Глаша метнулась к пулемету, легла за щиток, поймала в рамку прицела набегающую цепь, что было сил нажала на гашетку. Слезы заливали ей лицо, мешали смотреть, но она стреляла до тех пор, пока не кончилась лента, и, даже не посмотрев, где белые, кинулась обратно к Степану, подняла его голову и положила к себе на колени.
— Что, Степа? Что, миленький? — Она расстегивала его шинель, видела, как расползается на груди кровавое пятно, и в отчаянии твердила непонятные ему слова: — Не успела! Не успела!..
— Чего не успела? — с трудом выговорил Степан. — Все ты успела... Отогнала беляков?
— Отогнала... — глотала слезы Глаша.
— А плачешь чего? — еще тише сказал Степан и закрыл глаза.

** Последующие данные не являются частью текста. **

/-! ### setJmp -/

@[simp] theorem State.setJmp_acc (s : State) (v : Word) : (s.setJmp v).acc = s.acc := rfl
@[simp] theorem State.setJmp_rb (s : State) (v : Word) : (s.setJmp v).rb = s.rb := rfl
@[simp] theorem State.setJmp_rc (s : State) (v : Word) : (s.setJmp v).rc = s.rc := rfl
@[simp] theorem State.setJmp_jmp (s : State) (v : Word) : (s.setJmp v).jmp = v := rfl
@[simp] theorem State.setJmp_pc (s : State) (v : Word) : (s.setJmp v).pc = s.pc := rfl
@[simp] theorem State.setJmp_outw (s : State) (v : Word) : (s.setJmp v).outw = s.outw := rfl
@[simp] theorem State.setJmp_outbuf (s : State) (v : Word) : (s.setJmp v).outbuf = s.outbuf := rfl
@[simp] theorem State.setJmp_ram (s : State) (v : Word) : (s.setJmp v).ram = s.ram := rfl
@[simp] theorem State.setJmp_rom (s : State) (v : Word) : (s.setJmp v).rom = s.rom := rfl
@[simp] theorem State.setJmp_romLen (s : State) (v : Word) : (s.setJmp v).romLen = s.romLen := rfl
@[simp] theorem State.setJmp_plane0 (s : State) (v : Word) : (s.setJmp v).plane0 = s.plane0 := rfl
@[simp] theorem State.setJmp_plane1 (s : State) (v : Word) : (s.setJmp v).plane1 = s.plane1 := rfl
@[simp] theorem State.setJmp_front (s : State) (v : Word) : (s.setJmp v).front = s.front := rfl
@[simp] theorem State.setJmp_fault (s : State) (v : Word) : (s.setJmp v).fault = s.fault := rfl
@[simp] theorem State.setJmp_faultKind (s : State) (v : Word) : (s.setJmp v).faultKind = s.faultKind := rfl
@[simp] theorem State.setJmp_faultAddr (s : State) (v : Word) : (s.setJmp v).faultAddr = s.faultAddr := rfl
@[simp] theorem State.setJmp_inputs (s : State) (v : Word) : (s.setJmp v).inputs = s.inputs := rfl
@[simp] theorem State.setJmp_samples (s : State) (v : Word) : (s.setJmp v).samples = s.samples := rfl
@[simp] theorem State.setJmp_presents (s : State) (v : Word) : (s.setJmp v).presents = s.presents := rfl
@[simp] theorem State.setJmp_slots (s : State) (v : Word) : (s.setJmp v).slots = s.slots := rfl
@[simp] theorem State.setJmp_nextPc (s : State) (v : Word) (q : Word) : (s.setJmp v).nextPc q = s.nextPc q := rfl
@[simp] theorem State.setJmp_plane (s : State) (v : Word) (p' : BitVec 1) : (s.setJmp v).plane p' = s.plane p' := rfl
@[simp] theorem State.setJmp_back (s : State) (v : Word) : (s.setJmp v).back = s.back := rfl
@[simp] theorem State.setJmp_readColor (s : State) (v : Word) (p' : BitVec 1) (a : CellAddr) : (s.setJmp v).readColor p' a = s.readColor p' a := rfl
@[simp] theorem State.setJmp_frontColor (s : State) (v : Word) (a : CellAddr) : (s.setJmp v).frontColor a = s.frontColor a := rfl
@[simp] theorem State.setJmp_romRead (s : State) (v : Word) (a : Nat) : (s.setJmp v).romRead a = s.romRead a := rfl
@[simp] theorem State.setJmp_ramRead (s : State) (v : Word) (a : Nat) : (s.setJmp v).ramRead a = s.ramRead a := rfl
@[simp] theorem State.setJmp_inSample (s : State) (v : Word) : (s.setJmp v).inSample = s.inSample := rfl
@[simp] theorem State.setJmp_memoryWf (s : State) (v : Word) : (s.setJmp v).memoryWf = s.memoryWf := rfl

/-! ### setPc -/

@[simp] theorem State.setPc_acc (s : State) (v : Word) : (s.setPc v).acc = s.acc := rfl
@[simp] theorem State.setPc_rb (s : State) (v : Word) : (s.setPc v).rb = s.rb := rfl
@[simp] theorem State.setPc_rc (s : State) (v : Word) : (s.setPc v).rc = s.rc := rfl
@[simp] theorem State.setPc_jmp (s : State) (v : Word) : (s.setPc v).jmp = s.jmp := rfl
@[simp] theorem State.setPc_pc (s : State) (v : Word) : (s.setPc v).pc = v := rfl
@[simp] theorem State.setPc_outw (s : State) (v : Word) : (s.setPc v).outw = s.outw := rfl
@[simp] theorem State.setPc_outbuf (s : State) (v : Word) : (s.setPc v).outbuf = s.outbuf := rfl
@[simp] theorem State.setPc_ram (s : State) (v : Word) : (s.setPc v).ram = s.ram := rfl
@[simp] theorem State.setPc_rom (s : State) (v : Word) : (s.setPc v).rom = s.rom := rfl
@[simp] theorem State.setPc_romLen (s : State) (v : Word) : (s.setPc v).romLen = s.romLen := rfl
@[simp] theorem State.setPc_plane0 (s : State) (v : Word) : (s.setPc v).plane0 = s.plane0 := rfl
@[simp] theorem State.setPc_plane1 (s : State) (v : Word) : (s.setPc v).plane1 = s.plane1 := rfl
@[simp] theorem State.setPc_front (s : State) (v : Word) : (s.setPc v).front = s.front := rfl
@[simp] theorem State.setPc_fault (s : State) (v : Word) : (s.setPc v).fault = s.fault := rfl
@[simp] theorem State.setPc_faultKind (s : State) (v : Word) : (s.setPc v).faultKind = s.faultKind := rfl
@[simp] theorem State.setPc_faultAddr (s : State) (v : Word) : (s.setPc v).faultAddr = s.faultAddr := rfl
@[simp] theorem State.setPc_inputs (s : State) (v : Word) : (s.setPc v).inputs = s.inputs := rfl
@[simp] theorem State.setPc_samples (s : State) (v : Word) : (s.setPc v).samples = s.samples := rfl
@[simp] theorem State.setPc_presents (s : State) (v : Word) : (s.setPc v).presents = s.presents := rfl
@[simp] theorem State.setPc_slots (s : State) (v : Word) : (s.setPc v).slots = s.slots := rfl
@[simp] theorem State.setPc_nextPc (s : State) (v : Word) (q : Word) : (s.setPc v).nextPc q = s.nextPc q := rfl
@[simp] theorem State.setPc_plane (s : State) (v : Word) (p' : BitVec 1) : (s.setPc v).plane p' = s.plane p' := rfl
@[simp] theorem State.setPc_back (s : State) (v : Word) : (s.setPc v).back = s.back := rfl
@[simp] theorem State.setPc_readColor (s : State) (v : Word) (p' : BitVec 1) (a : CellAddr) : (s.setPc v).readColor p' a = s.readColor p' a := rfl
@[simp] theorem State.setPc_frontColor (s : State) (v : Word) (a : CellAddr) : (s.setPc v).frontColor a = s.frontColor a := rfl
@[simp] theorem State.setPc_romRead (s : State) (v : Word) (a : Nat) : (s.setPc v).romRead a = s.romRead a := rfl
@[simp] theorem State.setPc_ramRead (s : State) (v : Word) (a : Nat) : (s.setPc v).ramRead a = s.ramRead a := rfl
@[simp] theorem State.setPc_inSample (s : State) (v : Word) : (s.setPc v).inSample = s.inSample := rfl
@[simp] theorem State.setPc_memoryWf (s : State) (v : Word) : (s.setPc v).memoryWf = s.memoryWf := rfl

/-! ### setOutw -/

@[simp] theorem State.setOutw_acc (s : State) (v : Word) : (s.setOutw v).acc = s.acc := rfl
@[simp] theorem State.setOutw_rb (s : State) (v : Word) : (s.setOutw v).rb = s.rb := rfl
@[simp] theorem State.setOutw_rc (s : State) (v : Word) : (s.setOutw v).rc = s.rc := rfl
@[simp] theorem State.setOutw_jmp (s : State) (v : Word) : (s.setOutw v).jmp = s.jmp := rfl
@[simp] theorem State.setOutw_pc (s : State) (v : Word) : (s.setOutw v).pc = s.pc := rfl
@[simp] theorem State.setOutw_outw (s : State) (v : Word) : (s.setOutw v).outw = v := rfl
@[simp] theorem State.setOutw_outbuf (s : State) (v : Word) : (s.setOutw v).outbuf = s.outbuf := rfl
@[simp] theorem State.setOutw_ram (s : State) (v : Word) : (s.setOutw v).ram = s.ram := rfl
@[simp] theorem State.setOutw_rom (s : State) (v : Word) : (s.setOutw v).rom = s.rom := rfl
@[simp] theorem State.setOutw_romLen (s : State) (v : Word) : (s.setOutw v).romLen = s.romLen := rfl
@[simp] theorem State.setOutw_plane0 (s : State) (v : Word) : (s.setOutw v).plane0 = s.plane0 := rfl
@[simp] theorem State.setOutw_plane1 (s : State) (v : Word) : (s.setOutw v).plane1 = s.plane1 := rfl
@[simp] theorem State.setOutw_front (s : State) (v : Word) : (s.setOutw v).front = s.front := rfl
@[simp] theorem State.setOutw_fault (s : State) (v : Word) : (s.setOutw v).fault = s.fault := rfl
@[simp] theorem State.setOutw_faultKind (s : State) (v : Word) : (s.setOutw v).faultKind = s.faultKind := rfl
@[simp] theorem State.setOutw_faultAddr (s : State) (v : Word) : (s.setOutw v).faultAddr = s.faultAddr := rfl
@[simp] theorem State.setOutw_inputs (s : State) (v : Word) : (s.setOutw v).inputs = s.inputs := rfl
@[simp] theorem State.setOutw_samples (s : State) (v : Word) : (s.setOutw v).samples = s.samples := rfl
@[simp] theorem State.setOutw_presents (s : State) (v : Word) : (s.setOutw v).presents = s.presents := rfl
@[simp] theorem State.setOutw_slots (s : State) (v : Word) : (s.setOutw v).slots = s.slots := rfl
@[simp] theorem State.setOutw_nextPc (s : State) (v : Word) (q : Word) : (s.setOutw v).nextPc q = s.nextPc q := rfl
@[simp] theorem State.setOutw_plane (s : State) (v : Word) (p' : BitVec 1) : (s.setOutw v).plane p' = s.plane p' := rfl
@[simp] theorem State.setOutw_back (s : State) (v : Word) : (s.setOutw v).back = s.back := rfl
@[simp] theorem State.setOutw_readColor (s : State) (v : Word) (p' : BitVec 1) (a : CellAddr) : (s.setOutw v).readColor p' a = s.readColor p' a := rfl
@[simp] theorem State.setOutw_frontColor (s : State) (v : Word) (a : CellAddr) : (s.setOutw v).frontColor a = s.frontColor a := rfl
@[simp] theorem State.setOutw_romRead (s : State) (v : Word) (a : Nat) : (s.setOutw v).romRead a = s.romRead a := rfl
@[simp] theorem State.setOutw_ramRead (s : State) (v : Word) (a : Nat) : (s.setOutw v).ramRead a = s.ramRead a := rfl
@[simp] theorem State.setOutw_inSample (s : State) (v : Word) : (s.setOutw v).inSample = s.inSample := rfl
@[simp] theorem State.setOutw_memoryWf (s : State) (v : Word) : (s.setOutw v).memoryWf = s.memoryWf := rfl

/-! ### setOutbuf -/

@[simp] theorem State.setOutbuf_acc (s : State) (v : Word) : (s.setOutbuf v).acc = s.acc := rfl
@[simp] theorem State.setOutbuf_rb (s : State) (v : Word) : (s.setOutbuf v).rb = s.rb := rfl
@[simp] theorem State.setOutbuf_rc (s : State) (v : Word) : (s.setOutbuf v).rc = s.rc := rfl
@[simp] theorem State.setOutbuf_jmp (s : State) (v : Word) : (s.setOutbuf v).jmp = s.jmp := rfl
@[simp] theorem State.setOutbuf_pc (s : State) (v : Word) : (s.setOutbuf v).pc = s.pc := rfl
@[simp] theorem State.setOutbuf_outw (s : State) (v : Word) : (s.setOutbuf v).outw = s.outw := rfl
@[simp] theorem State.setOutbuf_outbuf (s : State) (v : Word) : (s.setOutbuf v).outbuf = v := rfl
@[simp] theorem State.setOutbuf_ram (s : State) (v : Word) : (s.setOutbuf v).ram = s.ram := rfl
@[simp] theorem State.setOutbuf_rom (s : State) (v : Word) : (s.setOutbuf v).rom = s.rom := rfl
@[simp] theorem State.setOutbuf_romLen (s : State) (v : Word) : (s.setOutbuf v).romLen = s.romLen := rfl
@[simp] theorem State.setOutbuf_plane0 (s : State) (v : Word) : (s.setOutbuf v).plane0 = s.plane0 := rfl
@[simp] theorem State.setOutbuf_plane1 (s : State) (v : Word) : (s.setOutbuf v).plane1 = s.plane1 := rfl
@[simp] theorem State.setOutbuf_front (s : State) (v : Word) : (s.setOutbuf v).front = s.front := rfl
@[simp] theorem State.setOutbuf_fault (s : State) (v : Word) : (s.setOutbuf v).fault = s.fault := rfl
@[simp] theorem State.setOutbuf_faultKind (s : State) (v : Word) : (s.setOutbuf v).faultKind = s.faultKind := rfl
@[simp] theorem State.setOutbuf_faultAddr (s : State) (v : Word) : (s.setOutbuf v).faultAddr = s.faultAddr := rfl
@[simp] theorem State.setOutbuf_inputs (s : State) (v : Word) : (s.setOutbuf v).inputs = s.inputs := rfl
@[simp] theorem State.setOutbuf_samples (s : State) (v : Word) : (s.setOutbuf v).samples = s.samples := rfl
@[simp] theorem State.setOutbuf_presents (s : State) (v : Word) : (s.setOutbuf v).presents = s.presents := rfl
@[simp] theorem State.setOutbuf_slots (s : State) (v : Word) : (s.setOutbuf v).slots = s.slots := rfl
@[simp] theorem State.setOutbuf_nextPc (s : State) (v : Word) (q : Word) : (s.setOutbuf v).nextPc q = s.nextPc q := rfl
@[simp] theorem State.setOutbuf_plane (s : State) (v : Word) (p' : BitVec 1) : (s.setOutbuf v).plane p' = s.plane p' := rfl
@[simp] theorem State.setOutbuf_back (s : State) (v : Word) : (s.setOutbuf v).back = s.back := rfl
@[simp] theorem State.setOutbuf_readColor (s : State) (v : Word) (p' : BitVec 1) (a : CellAddr) : (s.setOutbuf v).readColor p' a = s.readColor p' a := rfl
@[simp] theorem State.setOutbuf_frontColor (s : State) (v : Word) (a : CellAddr) : (s.setOutbuf v).frontColor a = s.frontColor a := rfl
@[simp] theorem State.setOutbuf_romRead (s : State) (v : Word) (a : Nat) : (s.setOutbuf v).romRead a = s.romRead a := rfl
@[simp] theorem State.setOutbuf_ramRead (s : State) (v : Word) (a : Nat) : (s.setOutbuf v).ramRead a = s.ramRead a := rfl
@[simp] theorem State.setOutbuf_inSample (s : State) (v : Word) : (s.setOutbuf v).inSample = s.inSample := rfl
@[simp] theorem State.setOutbuf_memoryWf (s : State) (v : Word) : (s.setOutbuf v).memoryWf = s.memoryWf := rfl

— Я не плачу... — вытирала слезы Глаша. — Не плачу я... Только ты не молчи... говори чего-нибудь, Степа... Скоро Настя прибежит, санитары... Тебя вылечат... У нас доктор хороший, он всех вылечивает! Слышишь, Степа?
Она заглянула ему в лицо и закричала:
— Степа! Не умирай! Я люблю тебя!..
И торопливо, неумело стала целовать его лоб, щеки, голову, с которой упала фуражка.
Степан открыл глаза, и были в них удивление, боль, счастье и отчаяние. Он хотел что-то сказать, но только пошевелил губами, а думал, что говорит, и Глаше показалось, что она оглохла, потому что не слышит его.
Потом он опять закрыл глаза, и в Глашины уши ударил вдруг треск выстрелов и близкие крики солдат.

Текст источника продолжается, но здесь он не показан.